The field `.hString` contains a pointer or a handle to the string we put in the tree. (in the library I use, the strings are dynamic and are represented by a handles, not pointers. But the difference is not important)

The field `.next` contains an offset to the next `THashTreeLeaf` in the rare cases if we have two different strings with the same hash (a collision).

## Searching the string in the set.

The searching algorithm is almost the same as when we are adding strings to the set.

Starting from the beginning of the array, we are shifting the searched string hash one bit at a time and jumping to the offsets from the `.bit0` and `.bit1` fields. If on some step the offset is 0 this means the string is not in the tree.

If after 32 steps, we find a leaf element, a direct string comparison with the stored string is needed in order to resolve the possible collision.

Then if the strings does not match, we need to follow the offsets from the `THashTreeLeaf.next` fields until 0 (the string is not in the tree) or string match - the string is in the tree.

You can see that in the later case, the search deteriorates to a simple and slow linked list search. Fortunately, when the hash is 32 bit such collisions are really rare.

The algorithm is memory friendly.

The whole tree is in one contiguous memory area, which is good for the CPU caches and additionally improve the performance.

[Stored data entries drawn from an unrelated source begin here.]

/-- R188 (the spec's decision D1): what a Responder operation does depends on nothing of the decoder and the display, and
what a Decoder or Display operation does on nothing of the responder. `GET_COMMAND` is meant with no interrupt between
its reads: an edge among them is the decoder's operation. -/
def Obligations.ResponderIsIsolated : Prop :=
  (∀ (i : Instr) (s : State) (d : Decoder) (x : Display),
    i.agent = .bus ∨ (i = .getCommand ∧ s.undisturbed) →
    exec i { s with dec := d, disp := x } = mapNext (fun t => { t with dec := d, disp := x }) (exec i s)) ∧
  (∀ (i : Instr) (s : State) (r : RegisterFile) (c : Scratch) (e : Bool),
    i.agent = .edge ∨ i.agent = .sched ∨ i = .drainIncrement ∨ i = .drainClicks ∨ (∃ pos v, i = .setLed pos v) →
    exec i { s with regs := r, scr := c, busError := e } =
      mapNext (fun t => { t with regs := r, scr := c, busError := e }) (exec i s))

/-- The trace is what the block shows, never what it reads (R232; assumption log 6). -/
def Obligations.TraceIsNeverRead : Prop :=
  ∀ (i : Instr) (s : State) (past : List Output),
    exec i (s.withPast past) = mapNext (fun t => t.withPast past) (exec i s)

/-- Everything shown stays shown, and no operation changes a parameter (R8; assumption logs 3 and 6). -/
def Obligations.ParametersNeverChange : Prop :=
  ∀ (i : Instr) (s t : State), exec i s = .next t → t.cfg = s.cfg ∧ ∃ shown, t.trace = s.trace ++ shown

/-- R245, R83 (an inference of the spec): every operation of the block completes in one step and none waits, but for what
R233 has the model refuse: a position of `SET_LED` that has no meaning (R142), an address the device does not answer. -/
def Obligations.EveryBlockOperationCompletes : Prop :=
  ∀ (i : Instr) (s : State), i ≠ .ctrlTick → i.inRange s.cfg = true → (i = .getCommand → s.raceInRange) →
    ∃ t : State, exec i s = .next t

/-! ### Reset and invariants -/

/-- R260 (the spec's decision D14): every stored element is zero, the direction is `WRITE`, all pins are
high-impedance. The host's values and the empty model fields are the model's choice (assumption logs 1, 5, 6, 10, 11). -/
def Obligations.ResetLeavesEverythingZero : Prop :=
  ∀ c : Config,
    (State.resetWith c).cfg = c ∧
    (State.resetWith c).dec.increment = 0 ∧ (State.resetWith c).dec.clicks = 0 ∧ (State.resetWith c).idle = true ∧
    (State.resetWith c).disp.intensity = List.replicate c.nLeds 0 ∧
    (State.resetWith c).disp.bitplane = List.replicate c.nLeds 0 ∧
    (∀ ph b k, tableBit (State.resetWith c).disp.dirbits ph b k = false) ∧
    (State.resetWith c).disp.scanPhase = 0 ∧ (State.resetWith c).disp.scanCycle = 0 ∧
    (State.resetWith c).disp.dwellCounter = 0 ∧
    (State.resetWith c).disp.out = List.replicate c.nPins false ∧
    (State.resetWith c).disp.dir = List.replicate c.nPins false ∧
    (State.resetWith c).pins = List.replicate c.nPins .Z ∧ (State.resetWith c).active = false ∧
    (State.resetWith c).regs.value = 0 ∧ (State.resetWith c).regs.clickCount = 0 ∧
    (State.resetWith c).regs.illumType = 0 ∧
    (State.resetWith c).regs.illumData.toList = List.replicate 20 0 ∧
    (State.resetWith c).scr.latchedAddress = 0 ∧ (State.resetWith c).scr.direction = .write ∧
    (State.resetWith c).scr.buffer.toList = List.replicate 20 0 ∧ (State.resetWith c).scr.offset = 0 ∧
    (State.resetWith c).scr.size = 0 ∧ (State.resetWith c).busError = false ∧
    State.reset = State.resetWith referenceConfig

/-- The invariant holds at reset, for every instance that meets R8 and for the reference instance of R9 (the spec's
decisions D8, D14; the host's values are assumption log 10). -/
def Obligations.ResetMeetsTheInvariant : Prop :=
  (∀ c : Config, c.Wf → (State.resetWith c).Inv ∧ (State.resetWith c).ReplySizeOk) ∧ State.reset.Inv

/-- The invariant (R22, R23, R26 to R29, R31, R35, R187, R202) is kept by every step whose next delivered frame is an
operation of an agent (R90: a register access is "not an operation of its own"; assumption log 7). -/
def Obligations.StepKeepsTheInvariant : Prop :=
  ∀ s t : State, s.Inv → (∀ f ∈ s.inbox.head?, ∀ i, decode f = some i → i.isOperation = true) →
    step s = .next t → t.Inv

/-- R187 (an inference of the spec): in read direction `size` is 0 or 4, as long as the driver keeps its duty R264 (a). -/
def Obligations.ReplySizeIsZeroOrFour : Prop :=
  ∀ (i : Instr) (s t : State), s.ReplySizeOk → i.isOperation = true → i.keepsDirection s.scr.direction = true →
    s.undisturbed → exec i s = .next t → t.ReplySizeOk

/-! ### The host (surrounding software). Its order of sub-steps is free (assumption log 11), so these hold for every
order. "No command" is a scratch the host does not act on (R209), the reset scratch among them. -/

/-- R203: a host tick completes, whatever the free values and whatever interrupts preempt its `GET_COMMAND`; three LEDs let every animation type be shown in ADJUST mode
(R211, R142). -/
def Obligations.CtrlTickCompletes : Prop :=
  ∀ s : State, s.Inv → 3 ≤ s.cfg.nLeds → s.raceInRange → ∃ t : State, exec .ctrlTick s = .next t

/-- R205: each NORMAL tick adds `|speed|`, at least 1, to the counter; at 100000 the counter restarts and exactly one frame
is advanced (R206): speed folded, focus moved by the sign of the speed, increment taken. -/
def Obligations.NormalTickPacesTheFrames : Prop :=
  ∀ s : State, s.Inv → s.host.mode = .normal → s.dec.clicks = 0 → s.undisturbed → s.noCommand →
    ∃ t : State, exec .ctrlTick s = .next t ∧ t.host.mode = .normal ∧
      (s.host.counter + max 1 s.host.speed.natAbs < 100000 →
        t.host.counter = s.host.counter + max 1 s.host.speed.natAbs ∧ t.host.speed = s.host.speed ∧
        t.host.focus = s.host.focus ∧ t.disp = s.disp ∧ t.dec = s.dec) ∧
      (100000 ≤ s.host.counter + max 1 s.host.speed.natAbs →
        t.host.counter = 0 ∧ t.host.speed = s.host.speed + s.dec.increment.toInt + s.host.injected ∧
        t.host.injected = 0 ∧ t.dec.increment = 0 ∧
        (s.host.animationType < 2 →
          (t.host.focus : Int) = (s.host.focus + t.host.speed.sign) % (s.cfg.nLeds : Int)))
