-- ==== Sys2Proof/Laws/PerInstr.lean ====
section
/-! SUPPORT. Facts about every instruction as syntax, one lemma per constructor. Family `FrameShape`: the frame of an
operation has between one and seven bytes, and it is a single byte, the selector of spec/30_encoding.md R104, exactly for
the register accesses; a longer frame begins with the number of the operation's format. -/

namespace Sys2Proof.Laws.FrameShape

/-- The byte that numbers a format in a frame (assumption log 2); register accesses have none. -/
def formatByte : Format → Option Byte
  | .edge => some 0
  | .busev => some 1
  | .tick => some 2
  | .call => some 3
  | .host => some 4
  | .busreg => none

/-- What the family says of an instruction. -/
def Statement (i : Instr) : Prop :=
  1 ≤ (encode i).length ∧ (encode i).length ≤ longestFrame ∧ ((encode i).length = 1 ↔ i.format = .busreg) ∧
  (i.format ≠ .busreg → (encode i).head? = formatByte i.format)

theorem rotEdge (level : Bool) : Statement (.rotEdge level) := by
  simp [Statement, encode, Instr.format, longestFrame, formatByte]
theorem pressEdge : Statement .pressEdge := by simp [Statement, encode, Instr.format, longestFrame, formatByte]
theorem decTick : Statement .decTick := by simp [Statement, encode, Instr.format, longestFrame, formatByte]
theorem drainIncrement : Statement .drainIncrement := by
  simp [Statement, encode, Instr.format, longestFrame, formatByte]
theorem drainClicks : Statement .drainClicks := by simp [Statement, encode, Instr.format, longestFrame, formatByte]
theorem setLed (pos : Int) (intensity : Byte) : Statement (.setLed pos intensity) := by
  simp [Statement, encode, encodePos, Instr.format, longestFrame, formatByte]
theorem dispTick : Statement .dispTick := by simp [Statement, encode, Instr.format, longestFrame, formatByte]
theorem addrMatch (a : Addr) (dir : Direction) : Statement (.addrMatch a dir) := by
  simp [Statement, encode, Instr.format, longestFrame, formatByte]
theorem byteReadyRd : Statement .byteReadyRd := by simp [Statement, encode, Instr.format, longestFrame, formatByte]
theorem byteReadyWr (b : Byte) : Statement (.byteReadyWr b) := by
  simp [Statement, encode, Instr.format, longestFrame, formatByte]
theorem stop : Statement .stop := by simp [Statement, encode, Instr.format, longestFrame, formatByte]
theorem busError : Statement .busError := by simp [Statement, encode, Instr.format, longestFrame, formatByte]
theorem getCommand : Statement .getCommand := by simp [Statement, encode, Instr.format, longestFrame, formatByte]
theorem rdValue : Statement .rdValue := by simp [Statement, encode, Instr.format, longestFrame]
theorem rdClick : Statement .rdClick := by simp [Statement, encode, Instr.format, longestFrame]
theorem rdOther (off : Addr) : Statement (.rdOther off) := by simp [Statement, encode, Instr.format, longestFrame]
theorem wrValue : Statement .wrValue := by simp [Statement, encode, Instr.format, longestFrame]
theorem wrClick : Statement .wrClick := by simp [Statement, encode, Instr.format, longestFrame]
theorem wrIllumType : Statement .wrIllumType := by simp [Statement, encode, Instr.format, longestFrame]
theorem wrIllumData : Statement .wrIllumData := by simp [Statement, encode, Instr.format, longestFrame]
theorem wrOther (off : Addr) : Statement (.wrOther off) := by simp [Statement, encode, Instr.format, longestFrame]
theorem ctrlTick : Statement .ctrlTick := by simp [Statement, encode, Instr.format, longestFrame, formatByte]

end Sys2Proof.Laws.FrameShape
end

The algorithm is relatively simple, at least for assembly language implementation.

I am not sure how it will be implemented in higher level languages, but at least for C/C++/Pascal there should be no problems, except for some possible code readability issues...

Notice, that the same algorithm can be implemented as an usual tree with separately allocated nodes and leafs. But such implementation will be slower, because of the heap allocations of multiply small chunks of memory and because of the cache issues.

## The quiz

In order to make the things even more clear, here is the full code of the procedure that can add strings to the tree and also to search the tree for a string without adding it.

Because the searching and adding algorithms are very similar, it is possible to provide both functions in a single procedure.

As a little quiz to the readers I will not put detailed line-by-line explanations of the code. It is published in the same form it exists in the production library.

I will give only a little reference to the external procedures used at the end of the article.

So, that is all. Here is the code. Try to analyze and understand it! :)

I will explain it in details, but let give some fun time for the puzzle solvers.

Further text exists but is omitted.